Here at MotoringFile, we’ve held one consistent point of view when it comes to manual transmissions in MINIs: they’re a must. Sure, some people need an auto, but they’re sacrificing a lot of the car’s character in our opinion. Trouble is, a lot of people, especially here in America, don’t know how to drive a stick. So MINI USA and it’s agency BSSP, in typical cheeky fashion, are encouraging people to go manual.

And yes it’s a brazen move. But it’s inline with how the brand speaks and a completely own-able point of view. And others are noticing. Karl Greenburg over at MediaPost put out a survey asking what brand his readers thought would have “the audacity” to create a whole marketing campaign just around the manual transmission.

Only one person actually got it right (kudos to Tom Keane at USA Weekend.) Yes, it’s MINI. And the BMW unit actually makes perfect sense if one recalls that when the brand (re)launched here in 2002, it offered the MINI Cooper only as a manual-shifter, and most certainly the brand has the highest manual take-rate percentage among any automaker that isn’t a pure sports-car brand. (actually it was the Cooper S Tom, but we’re not holding it against you)

Thomas Salkowsky, manager of MINI brand marketing, says that in spite of an increasingly clutch-free world, about 34% of buyers of the Clubman, the MINI Cooper convertible and the hard top buy the manual version, and that even for the AWD version of the Countryman, MINI’s answer for a crossover, the manual take rate is about 30%. In New England, according to Salkowsky, it’s a 50/50 split between auto and manual, and even in highway-bound L.A. it’s about 15%. That’s a huge percentage, given the national average. AOL Auto’s editor, Kirk Seaman, wrote last year that back in 1985 22.4% of all vehicles sold in the U.S. came with a manual transmission. By 2007, it was 7.7%. AOL Autos says last year it was about 5.5%.
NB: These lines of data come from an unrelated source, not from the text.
-- ==== Sys2Proof/Laws/Display.lean ====
section
/-! SUPPORT. Pixels: what one toggled pixel does, and when two framebuffers are equal. -/

namespace Sys2Proof.Machine

/-- A pixel of the screen is the flat sequence's element y * 64 + x (10_state.md R45). -/
theorem pixel_eq (fb : Frame) {x y : Nat} (hx : x < 64) (hy : y < 32) : pixel fb x y = fb[y * 64 + x] := by
  rw [pixel, dif_pos ⟨hx, hy⟩]

theorem pixel_off (fb : Frame) {x y : Nat} (h : ¬(x < 64 ∧ y < 32)) : pixel fb x y = false := by
  rw [pixel, dif_neg h]

/-- A toggled place off the screen changes nothing. -/
theorem toggle_off (b : Blit) {x y : Nat} (h : ¬(x < 64 ∧ y < 32)) : toggle b x y = b := by
  rw [toggle, dif_neg h]

/-- A toggled pixel is inverted, every other pixel is as before. -/
theorem pixel_toggle (b : Blit) {x y px py : Nat} (hx : px < 64) (hy : py < 32) :
    pixel (toggle b x y).fb px py = (pixel b.fb px py ^^ decide (px = x ∧ py = y)) := by
  by_cases h : x < 64 ∧ y < 32
  · rw [toggle, dif_pos h]
    simp only [pixel_eq _ hx hy, Vector.getElem_set]
    by_cases e : px = x ∧ py = y
    · obtain ⟨rfl, rfl⟩ := e
      simp [pixel_eq _ hx hy]
    · rw [if_neg (by omega)]
      simp [e]
  · rw [toggle_off b h, decide_eq_false (by omega), Bool.xor_false]

/-- A toggled pixel is a collision when it was set. -/
theorem hit_toggle (b : Blit) (x y : Nat) : (toggle b x y).hit = (b.hit || pixel b.fb x y) := by
  by_cases h : x < 64 ∧ y < 32
  · rw [toggle, dif_pos h]
  · rw [toggle_off b h, pixel_off _ h, Bool.or_false]

/-- Framebuffers with the same pixels are equal. -/
theorem frame_ext {f g : Frame} (h : ∀ x < 64, ∀ y < 32, pixel f x y = pixel g x y) : f = g := by
  apply Vector.ext
  intro k hk
  have := h (k % 64) (by omega) (k / 64) (by omega)
  rw [pixel_eq _ (by omega) (by omega), pixel_eq _ (by omega) (by omega)] at this
  simpa only [show k / 64 * 64 + k % 64 = k by omega] using this

/-- The cleared framebuffer has no set pixel. -/
theorem pixel_blank (x y : Nat) : pixel (Vector.replicate 2048 false) x y = false := by
  by_cases h : x < 64 ∧ y < 32
  · rw [pixel_eq _ h.1 h.2, Vector.getElem_replicate]
  · exact pixel_off _ h

/-! ## A sprite -/

/-- Whether a sprite row at x0 has its bit set at x: the most significant bit is leftmost (43_display.md R291). -/
def rowBit (row : Byte) (x0 x : Nat) : Bool :=
  decide (x0 ≤ x) && decide (x < x0 + 8) && row.getLsbD (7 - (x - x0))

/-- The columns of a row drawn in any order, as pixels. -/
theorem pixel_fold (row : Byte) (x0 y : Nat) (cs : List Nat) (b : Blit) {px py : Nat} (hx : px < 64)
    (hy : py < 32) (hnd : cs.Nodup) :
    pixel (cs.foldl (fun acc c => if row.getLsbD (7 - c) then toggle acc (x0 + c) y else acc) b).fb px py =
      (pixel b.fb px py ^^
        (decide (py = y) && decide (x0 ≤ px) && decide (px - x0 ∈ cs) && row.getLsbD (7 - (px - x0)))) := by
  induction cs generalizing b with
  | nil => simp
  | cons c cs ih =>
    rw [List.nodup_cons] at hnd
    rw [List.foldl_cons, ih _ hnd.2]
    split
    · rename_i hr
      rw [pixel_toggle _ hx hy, Bool.xor_assoc]
      congr 1
      by_cases e : px = x0 + c
      · subst e; simp [hr, hnd.1]
      · by_cases e2 : x0 ≤ px
        · have : ¬ px - x0 = c := by omega
          simp [e, this]
        · simp [e, e2]
    · rename_i hr
      congr 1
      by_cases e2 : px - x0 = c
      · simp [e2, hr]
      · simp [e2]

/-- One row inverts the pixels its set bits fall on. -/
theorem pixel_blitRow (row : Byte) (x0 y : Nat) (b : Blit) {px py : Nat} (hx : px < 64) (hy : py < 32) :
    pixel (blitRow row x0 y b).fb px py = (pixel b.fb px py ^^ (decide (py = y) && rowBit row x0 px)) := by
  rw [blitRow, pixel_fold row x0 y _ b hx hy (by decide)]
  congr 1
  unfold rowBit
  by_cases e : x0 ≤ px
  · have : (px - x0 ∈ [0,1,2,3,4,5,6,7]) ↔ px < x0 + 8 := by simp; omega
    simp only [this, Bool.and_assoc]
  · simp [e]

/-- The columns of a row drawn in any order, as a collision. -/
theorem hit_fold (row : Byte) (x0 y : Nat) (cs : List Nat) (b : Blit) (hnd : cs.Nodup) :
    (cs.foldl (fun acc c => if row.getLsbD (7 - c) then toggle acc (x0 + c) y else acc) b).hit = true ↔
      b.hit = true ∨ ∃ c ∈ cs, row.getLsbD (7 - c) = true ∧ pixel b.fb (x0 + c) y = true := by
  induction cs generalizing b with
  | nil => simp
  | cons c cs ih =>
    rw [List.nodup_cons] at hnd
    rw [List.foldl_cons, ih _ hnd.2]
    split
    · rename_i hr
      rw [hit_toggle, Bool.or_eq_true]
      constructor
      · rintro ((h | h) | ⟨d, hd, h1, h2⟩)
        · exact .inl h
        · exact .inr ⟨c, by simp, hr, h⟩
        · refine .inr ⟨d, by simp [hd], h1, ?_⟩
          by_cases on : x0 + d < 64 ∧ y < 32
          · rw [pixel_toggle _ on.1 on.2] at h2
            have : ¬ d = c := by rintro rfl; exact hnd.1 hd
            simpa [this] using h2
          · rw [pixel_off _ on] at h2; cases h2
      · rintro (h | ⟨d, hd, h1, h2⟩)
        · exact .inl (.inl h)
        · rcases List.mem_cons.1 hd with rfl | hd
          · exact .inl (.inr h2)
          · refine .inr ⟨d, hd, h1, ?_⟩
            by_cases on : x0 + d < 64 ∧ y < 32
            · rw [pixel_toggle _ on.1 on.2]
              have : ¬ d = c := fun e => hnd.1 (e ▸ hd)
              simpa [this] using h2
            · rw [pixel_off _ on] at h2; cases h2
    · rename_i hr
      constructor
      · rintro (h | ⟨d, hd, h1, h2⟩)
        · exact .inl h
        · exact .inr ⟨d, by simp [hd], h1, h2⟩
      · rintro (h | ⟨d, hd, h1, h2⟩)
        · exact .inl h
        · rcases List.mem_cons.1 hd with rfl | hd
          · exact absurd h1 hr
          · exact .inr ⟨d, hd, h1, h2⟩

/-- One row collides when a set bit falls on a set pixel. -/
theorem hit_blitRow (row : Byte) (x0 y : Nat) (b : Blit) :
    (blitRow row x0 y b).hit = true ↔ b.hit = true ∨ ∃ x, rowBit row x0 x = true ∧ pixel b.fb x y = true := by
  rw [blitRow, hit_fold _ _ _ _ _ (by decide)]
  apply or_congr_right
  constructor
  · rintro ⟨c, hc, h1, h2⟩
    have : c < 8 := by simp at hc; omega
    exact ⟨x0 + c, by simp [rowBit, h1, this], h2⟩
  · rintro ⟨x, h1, h2⟩
    simp only [rowBit, Bool.and_eq_true, decide_eq_true_eq] at h1
    refine ⟨x - x0, by simp; omega, h1.2, ?_⟩
    rwa [show x0 + (x - x0) = x by omega]

theorem spriteBit_cons (row : Byte) (rows : List Byte) (x0 y0 x y : Nat) :
    spriteBit (row :: rows) x0 y0 x y = if y = y0 then rowBit row x0 x else spriteBit rows x0 (y0 + 1) x y := by
  unfold spriteBit rowBit
  by_cases e : y = y0
  · subst e; simp
  · rw [if_neg e]
    by_cases e2 : y0 ≤ y
    · rw [show y - y0 = (y - (y0 + 1)) + 1 by omega]
      simp [e2, show y0 + 1 ≤ y by omega]
    · simp [e2, show ¬ y0 + 1 ≤ y by omega]

/-- What a draw makes of each pixel: its exclusive or with the sprite (43_display.md R291). -/
theorem pixel_blitRows (x0 y : Nat) (rows : List Byte) (b : Blit) {px py : Nat} (hx : px < 64) (hy : py < 32) :
    pixel (blitRows x0 y rows b).fb px py = (pixel b.fb px py ^^ spriteBit rows x0 y px py) := by
  induction rows generalizing y b with
  | nil => simp [blitRows, spriteBit]
  | cons row rows ih =>
    rw [blitRows, ih, pixel_blitRow _ _ _ _ hx hy, spriteBit_cons]
    by_cases e : py = y
    · subst e
      have : spriteBit rows x0 (py + 1) px py = false := by simp [spriteBit]
      simp [this]
    · simp [e]

/-- When a draw collides: a set bit falls on a set pixel of the screen (43_display.md R291). -/
theorem hit_blitRows (x0 y : Nat) (rows : List Byte) (b : Blit) :
    (blitRows x0 y rows b).hit = true ↔
      b.hit = true ∨ ∃ px < 64, ∃ py < 32, pixel b.fb px py = true ∧ spriteBit rows x0 y px py = true := by
  induction rows generalizing y b with
  | nil => simp [blitRows, spriteBit]
  | cons row rows ih =>
    rw [blitRows, ih, hit_blitRow, or_assoc]
    apply or_congr_right
    constructor
    · rintro (⟨x, h1, h2⟩ | ⟨px, hpx, py, hpy, h1, h2⟩)
      · by_cases on : x < 64 ∧ y < 32
        · exact ⟨x, on.1, y, on.2, h2, by rw [spriteBit_cons, if_pos rfl]; exact h1⟩
        · rw [pixel_off _ on] at h2; cases h2
      · have hne : ¬ py = y := by rintro rfl; simp [spriteBit] at h2
        refine ⟨px, hpx, py, hpy, ?_, by rw [spriteBit_cons, if_neg hne]; exact h2⟩
        rw [pixel_blitRow _ _ _ _ hpx hpy] at h1
        simpa [hne] using h1
    · rintro ⟨px, hpx, py, hpy, h1, h2⟩
      rw [spriteBit_cons] at h2
      split at h2
      · rename_i e; subst e
        exact .inl ⟨px, h2, h1⟩
      · rename_i e
        refine .inr ⟨px, hpx, py, hpy, ?_, h2⟩
        rw [pixel_blitRow _ _ _ _ hpx hpy]
        simpa [e] using h1

end Sys2Proof.Machine
end

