-- ==== Sys2Proof/Tests/Slice0.lean ====
section
/-! SUPPORT. Tests: ill-formed terms refused, a word of every row decoded, one-step vectors of 95_test_vectors.md (each test
names the vector its expected values come from), and for every statement with hypotheses a state and operands that meet
them, at the edges of their ranges. -/

namespace Sys2Proof.Tests

open Sys2Proof Sys2Proof.Machine

/-! ## Helpers -/

/-- The state after one step that runs the word at PC. -/
def after (w : Nat) (s : State) : Option State :=
  match step (s.withFetchWord 16 w) with
  | .next t => some t
  | _ => none

/-- The state after reset, some of V0, V1 and VF and the index register set. -/
def start (v0 v1 vF : Byte) (i : Word) : State :=
  { writeReg (writeReg (writeReg State.reset 0 v0) 1 v1) 0xF vF with i := i }

/-- The state with bytes stored from 0x300. -/
def holding (bs : List Byte) (s : State) : State := (storeBytes 0x300 bs s).1

/-- The state with `n` live stack entries, all of them `w`. -/
def nested (n : Fin 25) (w : Word) : State := { State.reset with sp := ⟨n⟩, stack := Vector.replicate 24 w }

/-- The state with the listed keys set. -/
def pressing (ks : List (Fin 16)) (s : State) : State := ks.foldl (fun s k => (setKey k.val s).1) s

/-- PC, VF and the general register asked for. -/
def view (x : RegIx) (s : State) : Word × Byte × Byte := (s.pc, readReg s x, readReg s VF)

/-! ## Well-formedness: each check refuses an ill-formed term -/

theorem test_sys_00E0_is_ill_formed : (Instr.sys 0x0E0).wellFormed = false := by decide
theorem test_sys_00EE_is_ill_formed : (Instr.sys 0x0EE).wellFormed = false := by decide
theorem test_sys_neighbours_are_well_formed :
    (Instr.sys 0x0DF).wellFormed = true ∧ (Instr.sys 0x0E1).wellFormed = true ∧ (Instr.sys 0x0ED).wellFormed = true ∧
      (Instr.sys 0x0EF).wellFormed = true := by decide

/-! ## Decoding: the bits of one word of every row, written out from the encodings of 40 to 45 -/

theorem test_decode_ret : decodeWord 0b0000000011101110 = .ok .ret := by decide
theorem test_decode_sys : decodeWord 0b0000001100000000 = .ok (.sys 0x300) := by decide
theorem test_decode_jp : decodeWord 0b0001001000110100 = .ok (.jp 0x234) := by decide
theorem test_decode_call : decodeWord 0b0010001100000000 = .ok (.call 0x300) := by decide
theorem test_decode_seByte : decodeWord 0b0011000100010000 = .ok (.seByte 1 0x10) := by decide
theorem test_decode_sneByte : decodeWord 0b0100000100010001 = .ok (.sneByte 1 0x11) := by decide
theorem test_decode_seReg : decodeWord 0b0101001000110000 = .ok (.seReg 2 3) := by decide
theorem test_decode_sneReg : decodeWord 0b1001001000110000 = .ok (.sneReg 2 3) := by decide
theorem test_decode_jpV0 : decodeWord 0b1011010100000001 = .ok (.jpV0 0x501) := by decide
theorem test_decode_ldByte : decodeWord 0b0110101010101011 = .ok (.ldByte 0xA 0xAB) := by decide
theorem test_decode_addByte : decodeWord 0b0111000000001010 = .ok (.addByte 0 10) := by decide
theorem test_decode_ldReg : decodeWord 0b1000000000010000 = .ok (.ldReg 0 1) := by decide
theorem test_decode_orReg : decodeWord 0b1000001001110001 = .ok (.orReg 2 7) := by decide
theorem test_decode_andReg : decodeWord 0b1000001001110010 = .ok (.andReg 2 7) := by decide
theorem test_decode_xorReg : decodeWord 0b1000001001110011 = .ok (.xorReg 2 7) := by decide
theorem test_decode_addReg : decodeWord 0b1000111100010100 = .ok (.addReg 0xF 1) := by decide
theorem test_decode_subReg : decodeWord 0b1000000000010101 = .ok (.subReg 0 1) := by decide
theorem test_decode_shr : decodeWord 0b1000000011110110 = .ok (.shr 0 0xF) := by decide
theorem test_decode_subn : decodeWord 0b1000000000010111 = .ok (.subn 0 1) := by decide
theorem test_decode_shl : decodeWord 0b1000111111111110 = .ok (.shl 0xF 0xF) := by decide
theorem test_decode_rnd : decodeWord 0b1100000000001111 = .ok (.rnd 0 0x0F) := by decide
theorem test_decode_ldI : decodeWord 0b1010000100100011 = .ok (.ldI 0x123) := by decide
theorem test_decode_addI : decodeWord 0b1111000000011110 = .ok (.addI 0) := by decide
theorem test_decode_ldB : decodeWord 0b1111110000110011 = .ok (.ldB 0xC) := by decide
theorem test_decode_ldMem : decodeWord 0b1111000101010101 = .ok (.ldMem 1) := by decide
theorem test_decode_ldRegs : decodeWord 0b1111001001100101 = .ok (.ldRegs 2) := by decide
theorem test_decode_cls : decodeWord 0b0000000011100000 = .ok .cls := by decide
theorem test_decode_drw : decodeWord 0b1101000000010010 = .ok (.drw 0 1 2) := by decide
theorem test_decode_ldF : decodeWord 0b1111001000101001 = .ok (.ldF 2) := by decide
theorem test_decode_skp : decodeWord 0b1110001110011110 = .ok (.skp 3) := by decide
theorem test_decode_sknp : decodeWord 0b1110001110100001 = .ok (.sknp 3) := by decide
theorem test_decode_ldKey : decodeWord 0b1111001000001010 = .ok (.ldKey 2) := by decide
theorem test_decode_ldVxDT : decodeWord 0b1111010000000111 = .ok (.ldVxDT 4) := by decide
theorem test_decode_ldDT : decodeWord 0b1111001100010101 = .ok (.ldDT 3) := by decide
theorem test_decode_ldST : decodeWord 0b1111000000011000 = .ok (.ldST 0) := by decide
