-- ==== Sys2Proof/Syntax.lean ====
section
/-! DEFINITION. The steps of the GX-480: one constructor for each row of the table. The first 219 are the instruction
words (R79 to R104): `s` is the stall count of bits [31:29], the other fields are the word's own, with group-register
fields six bits and predicate fields three bits wide. The others are the steps without a word: what the host, the engines,
the home slices, firmware and Lamplighter do, with the choice that R77 or a latency leaves to them as operands. -/

namespace Sys2Proof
BMW and MINI remain one of the few auto makers committed to making a manual transmission available in their vehicles. Not simply as the economy option for those who can’t afford the auto, but as a performance option for those who want to get the most out of their driving experience. Greenburg mentions the Countryman, which is actually the only AWD crossover in the US market right now that gets better than 30 mpg, costs less than $40k, and has an available manual transmission.

We’ve said it before, and we’re going to keep saying it. If you want to get the most out of your MINI, opt for the stick. Yes the speed and efficiency argument only works when you’re talking about MINI’s out-dated torque converter auto. And when the a DCT becomes an option in the near future the manual will lose on both fronts. But to us it’s not about numbers with a manual. It’s about feel and control and that extra dimension of driving pleasure you don’t get with paddles behind the wheels (all things at the core of the MINI DNA). So it’s great to see that MINI agrees and the press is taking notice. Well done BSSP. This is some of the best work MINI has seen in years.